--- EXERCISE ---
From the line that includes "have h1 := atTrack_changed_onward" to the closing line of the data, please transcribe every line exactly and add nothing.
BEGIN RECORDS FOR THE TASK
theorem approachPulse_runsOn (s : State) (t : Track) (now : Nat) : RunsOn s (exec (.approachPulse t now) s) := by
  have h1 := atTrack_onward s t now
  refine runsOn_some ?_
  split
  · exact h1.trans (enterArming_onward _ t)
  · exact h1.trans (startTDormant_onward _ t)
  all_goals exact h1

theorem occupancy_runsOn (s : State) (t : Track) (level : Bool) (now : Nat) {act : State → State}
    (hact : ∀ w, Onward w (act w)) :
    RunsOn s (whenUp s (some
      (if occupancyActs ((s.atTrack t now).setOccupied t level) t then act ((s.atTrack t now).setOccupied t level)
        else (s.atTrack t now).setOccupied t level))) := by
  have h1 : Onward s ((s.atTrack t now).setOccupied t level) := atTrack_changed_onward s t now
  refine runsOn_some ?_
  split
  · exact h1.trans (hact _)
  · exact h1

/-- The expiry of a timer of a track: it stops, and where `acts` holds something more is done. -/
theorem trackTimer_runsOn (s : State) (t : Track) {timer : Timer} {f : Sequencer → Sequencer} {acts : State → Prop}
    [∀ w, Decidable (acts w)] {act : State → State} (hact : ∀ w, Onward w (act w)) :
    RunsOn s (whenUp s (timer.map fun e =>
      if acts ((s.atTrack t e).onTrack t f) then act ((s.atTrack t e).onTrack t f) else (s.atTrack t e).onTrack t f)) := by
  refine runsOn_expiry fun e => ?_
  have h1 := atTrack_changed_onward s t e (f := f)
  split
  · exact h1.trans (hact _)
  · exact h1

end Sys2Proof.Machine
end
END RECORDS FOR THE TASK
--- SOLUTION TO THIS EXERCISE ---
  have h1 := atTrack_changed_onward s t e (f := f)
  split
  · exact h1.trans (hact _)
  · exact h1

end Sys2Proof.Machine
end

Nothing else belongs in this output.